As I've said on a comment above, for such a counterexample, it suffices to consider the domain as the unit disk, and take $f$ to be a generic function in $H^{\infty}$ whose boundary value is not analytic. Then we'll have the original function bounded, but no extension is possible, in such a way that we may take $g$ to be simply a large constant.

A complete treatment of the subject is given on this answer by Jonas Meyer. This kind of idea has to do with the classical theory of Hardy Spaces and Boundary Values of Analytic Functions.

Answer 3

A function can be analytic and bounded on an open disc and continuous on the boundary but not analytically extendable to an open set that contains the whole boundary.For example if $f(z)=(1+z)log(1+z)$ with the principal branch of the complex log, for $abs(z)<1$ The difficulty at $z=-1$ is with the derivative of f. In general I believe there is a bounded analytic function on the open unit disc which cannot be continuously extended to an point on the boundary. I'll return.

Answer 4

Let me explain how to create the most extreme counterexample:

The function $$ f(z)=\sum_{n=0}^\infty z^{n!}, $$ is analytic in the unit disk $\mathbb D$ and it can not be extended analytically to any region $\Omega$, with $\mathbb D\subsetneq \Omega$ (region=open & connected). This makes the unit circle $\partial\mathbb D$ the natural boundary of $f$. Now, integrate $f$ and obtain $$ F(z)=\sum_{n=0}^\infty \frac{z^{n!+1}}{n!+1}. $$ Clearly, $\lvert F(z)\rvert< \mathrm{e}$, for all $z\in\overline{\mathbb D}$, and $F$ cannot be extended analytically to any region, proper superset of the unit disk, since that would imply the same for $f$.

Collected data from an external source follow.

/-- A host store lands in the input memory between core steps and changes no other byte and no register;
while a command is in progress it leaves the byte racing. A read returns a free byte when the byte is racing,
when a store to it has begun and not completed, when a store to it is still ahead in the command, and when
the memory there has read side effects; and every core step of a command whose later turns, before it ends,
begin or complete a store to a byte reads that byte as free (20_memory.md R69, R73, 70_reset_and_hazards.md
R234, 93_implementation_defined.md I2, I3). The lists `racing` and `inFlight`, the look ahead `storeAhead`, the
ranges `cfg.volatile` and the fault for an address the memory does not have are the model's (log entries 5, 7
and 8). -/
def Obligations.HostStoresDuringACommandRace : Prop :=
  (∀ (s : State) (p : Nat) (v : Byte), s.mem.wf = true → p < 2 ^ s.cfg.addrWidth →
    s.schedule.head? = some (.host (.store p v)) →
    ∃ t, step s = .next t ∧
      (∀ q, t.mem.read q = if q = p then v else s.mem.read q) ∧
      (s.busy = true → p ∈ t.racing ∧ ∀ q ∈ s.racing, q ∈ t.racing) ∧
      (s.busy = false → t.racing = s.racing) ∧
      t = { s with mem := t.mem, inFlight := s.inFlight.erase p, racing := t.racing,
                   schedule := s.schedule.tail }) ∧
  (∀ (s : State) (p : Nat), p < 2 ^ s.cfg.addrWidth →
    s.schedule.head? = some (.host (.storeBegin p)) →
    step s = .next { s with inFlight := p :: s.inFlight, schedule := s.schedule.tail }) ∧
  (∀ (s : State) (p : Nat) (v : Byte), 2 ^ s.cfg.addrWidth ≤ p →
    (s.schedule.head? = some (.host (.store p v)) ∨ s.schedule.head? = some (.host (.storeBegin p))) →
    step s = .fault (.noSuchAddress p)) ∧
  (∀ (s : State) (site p : Nat),
    (p ∈ s.racing ∨ p ∈ s.inFlight ∨ (∃ r ∈ s.cfg.volatile, r.base ≤ p ∧ p < r.base + r.size) ∨
      storeAhead p (.core :: s.schedule) s = true) →
    inputByte s site p = Config.freeByte s.draws site) ∧
  ∀ (s u : State) (n site p : Nat), Inv s → (s.schedule = [] ∨ s.schedule.head? = some .core) →
    (∀ m, m ≤ n → ∃ w, Sys2Proof.core.run m s = .next w ∧ w.busy = true) →
    Sys2Proof.core.run n s = .next u → p < 2 ^ u.cfg.addrWidth →
    ((∃ v, u.schedule.head? = some (.host (.store p v))) ∨
      u.schedule.head? = some (.host (.storeBegin p))) →
    inputByte { s with schedule := s.schedule.tail } site p = Config.freeByte s.draws site

/-! ### Seed, dispatch and the short branches -/

/-- SEED (42_seed_dispatch.md R120). -/
def Obligations.SeedDerivesTheWorkingSeed : Prop :=
  ∀ s : State, exec .seed s = .next { s with
    seedw := s.seedw ^^^ mix s.cfg.mixMode (s.seedw ^^^ s.s0) s.s1 ^^^ s.lw
    phase := match s.kind with
      | .digest => .dispatch
      | .fixed64 => .fix8
      | .fixed32 => .fix4 }
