/-! ### `accept` -/
@[simp] theorem accept_cfg (k : Kind) (ds dk : Bool) (s : State) :
    (accept k ds dk s).cfg = s.cfg := rfl
@[simp] theorem accept_busy (k : Kind) (ds dk : Bool) (s : State) :
    (accept k ds dk s).busy = true := rfl
@[simp] theorem accept_done (k : Kind) (ds dk : Bool) (s : State) :
    (accept k ds dk s).done = false := rfl
@[simp] theorem accept_illegal (k : Kind) (ds dk : Bool) (s : State) :
    (accept k ds dk s).illegal = s.illegal := rfl
@[simp] theorem accept_wbusy (k : Kind) (ds dk : Bool) (s : State) :
    (accept k ds dk s).wbusy = s.wbusy := rfl
@[simp] theorem accept_buserr (k : Kind) (ds dk : Bool) (s : State) :
    (accept k ds dk s).buserr = s.buserr := rfl
@[simp] theorem accept_seed (k : Kind) (ds dk : Bool) (s : State) :
    (accept k ds dk s).seed = s.seed := rfl
@[simp] theorem accept_len (k : Kind) (ds dk : Bool) (s : State) :
    (accept k ds dk s).len = s.len := rfl
@[simp] theorem accept_src (k : Kind) (ds dk : Bool) (s : State) :
    (accept k ds dk s).src = s.src := rfl
@[simp] theorem accept_value (k : Kind) (ds dk : Bool) (s : State) :
    (accept k ds dk s).value = s.value := rfl
@[simp] theorem accept_secret0 (k : Kind) (ds dk : Bool) (s : State) :
    (accept k ds dk s).secret0 = s.secret0 := rfl
@[simp] theorem accept_secret1 (k : Kind) (ds dk : Bool) (s : State) :
    (accept k ds dk s).secret1 = s.secret1 := rfl
@[simp] theorem accept_secret2 (k : Kind) (ds dk : Bool) (s : State) :
    (accept k ds dk s).secret2 = s.secret2 := rfl
@[simp] theorem accept_digest (k : Kind) (ds dk : Bool) (s : State) :
    (accept k ds dk s).digest = s.digest := rfl
@[simp] theorem accept_errinfo (k : Kind) (ds dk : Bool) (s : State) :
    (accept k ds dk s).errinfo = s.errinfo := rfl
@[simp] theorem accept_phase (k : Kind) (ds dk : Bool) (s : State) :
    (accept k ds dk s).phase = .seed := rfl
@[simp] theorem accept_kind (k : Kind) (ds dk : Bool) (s : State) :
    (accept k ds dk s).kind = k := rfl
@[simp] theorem accept_lw (k : Kind) (ds dk : Bool) (s : State) :
    (accept k ds dk s).lw = lengthOf k s := rfl
@[simp] theorem accept_base (k : Kind) (ds dk : Bool) (s : State) :
    (accept k ds dk s).base = s.src := rfl
@[simp] theorem accept_vw (k : Kind) (ds dk : Bool) (s : State) :
    (accept k ds dk s).vw = s.value := rfl
@[simp] theorem accept_s0 (k : Kind) (ds dk : Bool) (s : State) :
    (accept k ds dk s).s0 = secretOperand dk s 0 := rfl
@[simp] theorem accept_s1 (k : Kind) (ds dk : Bool) (s : State) :
    (accept k ds dk s).s1 = secretOperand dk s 1 := rfl
@[simp] theorem accept_s2 (k : Kind) (ds dk : Bool) (s : State) :
    (accept k ds dk s).s2 = secretOperand dk s 2 := rfl
@[simp] theorem accept_seedw (k : Kind) (ds dk : Bool) (s : State) :
    (accept k ds dk s).seedw = seedOperand ds s := rfl
@[simp] theorem accept_see1 (k : Kind) (ds dk : Bool) (s : State) :
    (accept k ds dk s).see1 = s.see1 := rfl
@[simp] theorem accept_see2 (k : Kind) (ds dk : Bool) (s : State) :
    (accept k ds dk s).see2 = s.see2 := rfl
@[simp] theorem accept_a (k : Kind) (ds dk : Bool) (s : State) : (accept k ds dk s).a = s.a := rfl
@[simp] theorem accept_b (k : Kind) (ds dk : Bool) (s : State) : (accept k ds dk s).b = s.b := rfl
@[simp] theorem accept_i (k : Kind) (ds dk : Bool) (s : State) : (accept k ds dk s).i = s.i := rfl
@[simp] theorem accept_mem (k : Kind) (ds dk : Bool) (s : State) :
    (accept k ds dk s).mem = s.mem := rfl
@[simp] theorem accept_inFlight (k : Kind) (ds dk : Bool) (s : State) :
    (accept k ds dk s).inFlight = s.inFlight := rfl
@[simp] theorem accept_racing (k : Kind) (ds dk : Bool) (s : State) :
    (accept k ds dk s).racing = [] := rfl
@[simp] theorem accept_draws (k : Kind) (ds dk : Bool) (s : State) :
    (accept k ds dk s).draws = s.draws := rfl
@[simp] theorem accept_schedule (k : Kind) (ds dk : Bool) (s : State) :
    (accept k ds dk s).schedule = s.schedule := rfl
@[simp] theorem accept_reads (k : Kind) (ds dk : Bool) (s : State) :
    (accept k ds dk s).reads = s.reads := rfl

/-! ### `storeBegins` -/
@[simp] theorem storeBegins_cfg (p : Nat) (s : State) : (storeBegins p s).cfg = s.cfg := rfl
@[simp] theorem storeBegins_busy (p : Nat) (s : State) : (storeBegins p s).busy = s.busy := rfl
@[simp] theorem storeBegins_done (p : Nat) (s : State) : (storeBegins p s).done = s.done := rfl
@[simp] theorem storeBegins_illegal (p : Nat) (s : State) :
    (storeBegins p s).illegal = s.illegal := rfl
@[simp] theorem storeBegins_wbusy (p : Nat) (s : State) : (storeBegins p s).wbusy = s.wbusy := rfl
@[simp] theorem storeBegins_buserr (p : Nat) (s : State) :
    (storeBegins p s).buserr = s.buserr := rfl
@[simp] theorem storeBegins_seed (p : Nat) (s : State) : (storeBegins p s).seed = s.seed := rfl
@[simp] theorem storeBegins_len (p : Nat) (s : State) : (storeBegins p s).len = s.len := rfl
@[simp] theorem storeBegins_src (p : Nat) (s : State) : (storeBegins p s).src = s.src := rfl
@[simp] theorem storeBegins_value (p : Nat) (s : State) : (storeBegins p s).value = s.value := rfl
@[simp] theorem storeBegins_secret0 (p : Nat) (s : State) :
    (storeBegins p s).secret0 = s.secret0 := rfl
@[simp] theorem storeBegins_secret1 (p : Nat) (s : State) :
    (storeBegins p s).secret1 = s.secret1 := rfl
@[simp] theorem storeBegins_secret2 (p : Nat) (s : State) :
    (storeBegins p s).secret2 = s.secret2 := rfl
@[simp] theorem storeBegins_digest (p : Nat) (s : State) :
    (storeBegins p s).digest = s.digest := rfl
@[simp] theorem storeBegins_errinfo (p : Nat) (s : State) :
    (storeBegins p s).errinfo = s.errinfo := rfl
@[simp] theorem storeBegins_phase (p : Nat) (s : State) : (storeBegins p s).phase = s.phase := rfl
@[simp] theorem storeBegins_kind (p : Nat) (s : State) : (storeBegins p s).kind = s.kind := rfl
@[simp] theorem storeBegins_lw (p : Nat) (s : State) : (storeBegins p s).lw = s.lw := rfl
@[simp] theorem storeBegins_base (p : Nat) (s : State) : (storeBegins p s).base = s.base := rfl
@[simp] theorem storeBegins_vw (p : Nat) (s : State) : (storeBegins p s).vw = s.vw := rfl
@[simp] theorem storeBegins_s0 (p : Nat) (s : State) : (storeBegins p s).s0 = s.s0 := rfl
@[simp] theorem storeBegins_s1 (p : Nat) (s : State) : (storeBegins p s).s1 = s.s1 := rfl
@[simp] theorem storeBegins_s2 (p : Nat) (s : State) : (storeBegins p s).s2 = s.s2 := rfl
@[simp] theorem storeBegins_seedw (p : Nat) (s : State) : (storeBegins p s).seedw = s.seedw := rfl
@[simp] theorem storeBegins_see1 (p : Nat) (s : State) : (storeBegins p s).see1 = s.see1 := rfl
@[simp] theorem storeBegins_see2 (p : Nat) (s : State) : (storeBegins p s).see2 = s.see2 := rfl
@[simp] theorem storeBegins_a (p : Nat) (s : State) : (storeBegins p s).a = s.a := rfl
@[simp] theorem storeBegins_b (p : Nat) (s : State) : (storeBegins p s).b = s.b := rfl
@[simp] theorem storeBegins_i (p : Nat) (s : State) : (storeBegins p s).i = s.i := rfl
@[simp] theorem storeBegins_mem (p : Nat) (s : State) : (storeBegins p s).mem = s.mem := rfl
@[simp] theorem storeBegins_inFlight (p : Nat) (s : State) :
    (storeBegins p s).inFlight = p :: s.inFlight := rfl
@[simp] theorem storeBegins_racing (p : Nat) (s : State) :
    (storeBegins p s).racing = s.racing := rfl
@[simp] theorem storeBegins_draws (p : Nat) (s : State) : (storeBegins p s).draws = s.draws := rfl
@[simp] theorem storeBegins_schedule (p : Nat) (s : State) :
    (storeBegins p s).schedule = s.schedule := rfl
@[simp] theorem storeBegins_reads (p : Nat) (s : State) : (storeBegins p s).reads = s.reads := rfl

/-! ### `storeCompletes` -/
@[simp] theorem storeCompletes_cfg (p : Nat) (v : Byte) (s : State) :
    (storeCompletes p v s).cfg = s.cfg := rfl
@[simp] theorem storeCompletes_busy (p : Nat) (v : Byte) (s : State) :
    (storeCompletes p v s).busy = s.busy := rfl
@[simp] theorem storeCompletes_done (p : Nat) (v : Byte) (s : State) :
    (storeCompletes p v s).done = s.done := rfl
@[simp] theorem storeCompletes_illegal (p : Nat) (v : Byte) (s : State) :
    (storeCompletes p v s).illegal = s.illegal := rfl
@[simp] theorem storeCompletes_wbusy (p : Nat) (v : Byte) (s : State) :
    (storeCompletes p v s).wbusy = s.wbusy := rfl
@[simp] theorem storeCompletes_buserr (p : Nat) (v : Byte) (s : State) :
    (storeCompletes p v s).buserr = s.buserr := rfl
@[simp] theorem storeCompletes_seed (p : Nat) (v : Byte) (s : State) :
    (storeCompletes p v s).seed = s.seed := rfl
@[simp] theorem storeCompletes_len (p : Nat) (v : Byte) (s : State) :
    (storeCompletes p v s).len = s.len := rfl
@[simp] theorem storeCompletes_src (p : Nat) (v : Byte) (s : State) :
    (storeCompletes p v s).src = s.src := rfl
@[simp] theorem storeCompletes_value (p : Nat) (v : Byte) (s : State) :
    (storeCompletes p v s).value = s.value := rfl
@[simp] theorem storeCompletes_secret0 (p : Nat) (v : Byte) (s : State) :
    (storeCompletes p v s).secret0 = s.secret0 := rfl
@[simp] theorem storeCompletes_secret1 (p : Nat) (v : Byte) (s : State) :
    (storeCompletes p v s).secret1 = s.secret1 := rfl
@[simp] theorem storeCompletes_secret2 (p : Nat) (v : Byte) (s : State) :
    (storeCompletes p v s).secret2 = s.secret2 := rfl
@[simp] theorem storeCompletes_digest (p : Nat) (v : Byte) (s : State) :
    (storeCompletes p v s).digest = s.digest := rfl
@[simp] theorem storeCompletes_errinfo (p : Nat) (v : Byte) (s : State) :
    (storeCompletes p v s).errinfo = s.errinfo := rfl
@[simp] theorem storeCompletes_phase (p : Nat) (v : Byte) (s : State) :
    (storeCompletes p v s).phase = s.phase := rfl
@[simp] theorem storeCompletes_kind (p : Nat) (v : Byte) (s : State) :
    (storeCompletes p v s).kind = s.kind := rfl
@[simp] theorem storeCompletes_lw (p : Nat) (v : Byte) (s : State) :
    (storeCompletes p v s).lw = s.lw := rfl
@[simp] theorem storeCompletes_base (p : Nat) (v : Byte) (s : State) :
    (storeCompletes p v s).base = s.base := rfl
@[simp] theorem storeCompletes_vw (p : Nat) (v : Byte) (s : State) :
    (storeCompletes p v s).vw = s.vw := rfl
@[simp] theorem storeCompletes_s0 (p : Nat) (v : Byte) (s : State) :
    (storeCompletes p v s).s0 = s.s0 := rfl
@[simp] theorem storeCompletes_s1 (p : Nat) (v : Byte) (s : State) :
    (storeCompletes p v s).s1 = s.s1 := rfl
@[simp] theorem storeCompletes_s2 (p : Nat) (v : Byte) (s : State) :
    (storeCompletes p v s).s2 = s.s2 := rfl
@[simp] theorem storeCompletes_seedw (p : Nat) (v : Byte) (s : State) :
    (storeCompletes p v s).seedw = s.seedw := rfl
@[simp] theorem storeCompletes_see1 (p : Nat) (v : Byte) (s : State) :
    (storeCompletes p v s).see1 = s.see1 := rfl
@[simp] theorem storeCompletes_see2 (p : Nat) (v : Byte) (s : State) :
    (storeCompletes p v s).see2 = s.see2 := rfl
@[simp] theorem storeCompletes_a (p : Nat) (v : Byte) (s : State) :
    (storeCompletes p v s).a = s.a := rfl
@[simp] theorem storeCompletes_b (p : Nat) (v : Byte) (s : State) :
    (storeCompletes p v s).b = s.b := rfl
@[simp] theorem storeCompletes_i (p : Nat) (v : Byte) (s : State) :
    (storeCompletes p v s).i = s.i := rfl
@[simp] theorem storeCompletes_mem (p : Nat) (v : Byte) (s : State) :
    (storeCompletes p v s).mem = s.mem.write p v := rfl
@[simp] theorem storeCompletes_inFlight (p : Nat) (v : Byte) (s : State) :
    (storeCompletes p v s).inFlight = s.inFlight.erase p := rfl
@[simp] theorem storeCompletes_racing (p : Nat) (v : Byte) (s : State) :
    (storeCompletes p v s).racing = if s.busy then s.racing.insert p else s.racing := rfl
@[simp] theorem storeCompletes_draws (p : Nat) (v : Byte) (s : State) :
    (storeCompletes p v s).draws = s.draws := rfl
@[simp] theorem storeCompletes_schedule (p : Nat) (v : Byte) (s : State) :
    (storeCompletes p v s).schedule = s.schedule := rfl
@[simp] theorem storeCompletes_reads (p : Nat) (v : Byte) (s : State) :
    (storeCompletes p v s).reads = s.reads := rfl

/-! ### `readEvent` -/
@[simp] theorem readEvent_cfg (off : Offset) (s : State) : (readEvent off s).cfg = s.cfg := rfl
@[simp] theorem readEvent_busy (off : Offset) (s : State) : (readEvent off s).busy = s.busy := rfl
@[simp] theorem readEvent_done (off : Offset) (s : State) : (readEvent off s).done = s.done := rfl
@[simp] theorem readEvent_illegal (off : Offset) (s : State) :
    (readEvent off s).illegal = s.illegal := rfl
@[simp] theorem readEvent_wbusy (off : Offset) (s : State) :
    (readEvent off s).wbusy = s.wbusy := rfl
@[simp] theorem readEvent_buserr (off : Offset) (s : State) :
    (readEvent off s).buserr = s.buserr := rfl
@[simp] theorem readEvent_seed (off : Offset) (s : State) : (readEvent off s).seed = s.seed := rfl
@[simp] theorem readEvent_len (off : Offset) (s : State) : (readEvent off s).len = s.len := rfl
@[simp] theorem readEvent_src (off : Offset) (s : State) : (readEvent off s).src = s.src := rfl
@[simp] theorem readEvent_value (off : Offset) (s : State) :
    (readEvent off s).value = s.value := rfl
@[simp] theorem readEvent_secret0 (off : Offset) (s : State) :
    (readEvent off s).secret0 = s.secret0 := rfl
@[simp] theorem readEvent_secret1 (off : Offset) (s : State) :
    (readEvent off s).secret1 = s.secret1 := rfl
@[simp] theorem readEvent_secret2 (off : Offset) (s : State) :
    (readEvent off s).secret2 = s.secret2 := rfl
@[simp] theorem readEvent_digest (off : Offset) (s : State) :
    (readEvent off s).digest = s.digest := rfl
@[simp] theorem readEvent_errinfo (off : Offset) (s : State) :
    (readEvent off s).errinfo = s.errinfo := rfl
@[simp] theorem readEvent_phase (off : Offset) (s : State) :
    (readEvent off s).phase = s.phase := rfl
@[simp] theorem readEvent_kind (off : Offset) (s : State) : (readEvent off s).kind = s.kind := rfl
@[simp] theorem readEvent_lw (off : Offset) (s : State) : (readEvent off s).lw = s.lw := rfl
@[simp] theorem readEvent_base (off : Offset) (s : State) : (readEvent off s).base = s.base := rfl
@[simp] theorem readEvent_vw (off : Offset) (s : State) : (readEvent off s).vw = s.vw := rfl
@[simp] theorem readEvent_s0 (off : Offset) (s : State) : (readEvent off s).s0 = s.s0 := rfl
@[simp] theorem readEvent_s1 (off : Offset) (s : State) : (readEvent off s).s1 = s.s1 := rfl
@[simp] theorem readEvent_s2 (off : Offset) (s : State) : (readEvent off s).s2 = s.s2 := rfl
@[simp] theorem readEvent_seedw (off : Offset) (s : State) :
    (readEvent off s).seedw = s.seedw := rfl
@[simp] theorem readEvent_see1 (off : Offset) (s : State) : (readEvent off s).see1 = s.see1 := rfl
@[simp] theorem readEvent_see2 (off : Offset) (s : State) : (readEvent off s).see2 = s.see2 := rfl
@[simp] theorem readEvent_a (off : Offset) (s : State) : (readEvent off s).a = s.a := rfl
@[simp] theorem readEvent_b (off : Offset) (s : State) : (readEvent off s).b = s.b := rfl
@[simp] theorem readEvent_i (off : Offset) (s : State) : (readEvent off s).i = s.i := rfl
@[simp] theorem readEvent_mem (off : Offset) (s : State) : (readEvent off s).mem = s.mem := rfl
@[simp] theorem readEvent_inFlight (off : Offset) (s : State) :
    (readEvent off s).inFlight = s.inFlight := rfl
@[simp] theorem readEvent_racing (off : Offset) (s : State) :
    (readEvent off s).racing = s.racing := rfl
@[simp] theorem readEvent_draws (off : Offset) (s : State) :
    (readEvent off s).draws = s.draws := rfl
@[simp] theorem readEvent_schedule (off : Offset) (s : State) :
    (readEvent off s).schedule = s.schedule := rfl
@[simp] theorem readEvent_reads (off : Offset) (s : State) :
    (readEvent off s).reads = (off, readWindow off s) :: s.reads := rfl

Next, for $g(z)=\mathrm{e}$ observe that $$ \lvert F(z)\rvert<\lvert g(z)\rvert, \quad\text{for all $z\in\mathbb D$}. $$ Now, $g$ is entire while $\partial\mathbb D$ is the natural boundary of $F$.

Answer 5

Such a result would imply that every bounded holomorphic function on the unit disc extends to be entire. Hence things like $1/(z-2)$ would extend from the unit disc to be entire. So ... ahem ... er ... hmm ... NO!!

Answer 6

This is really a comment, much too long to fit in the comment box. user254665 conjectured in a comment that there is a bounded function in the disk which is continuous at no boundary point. Yes there is.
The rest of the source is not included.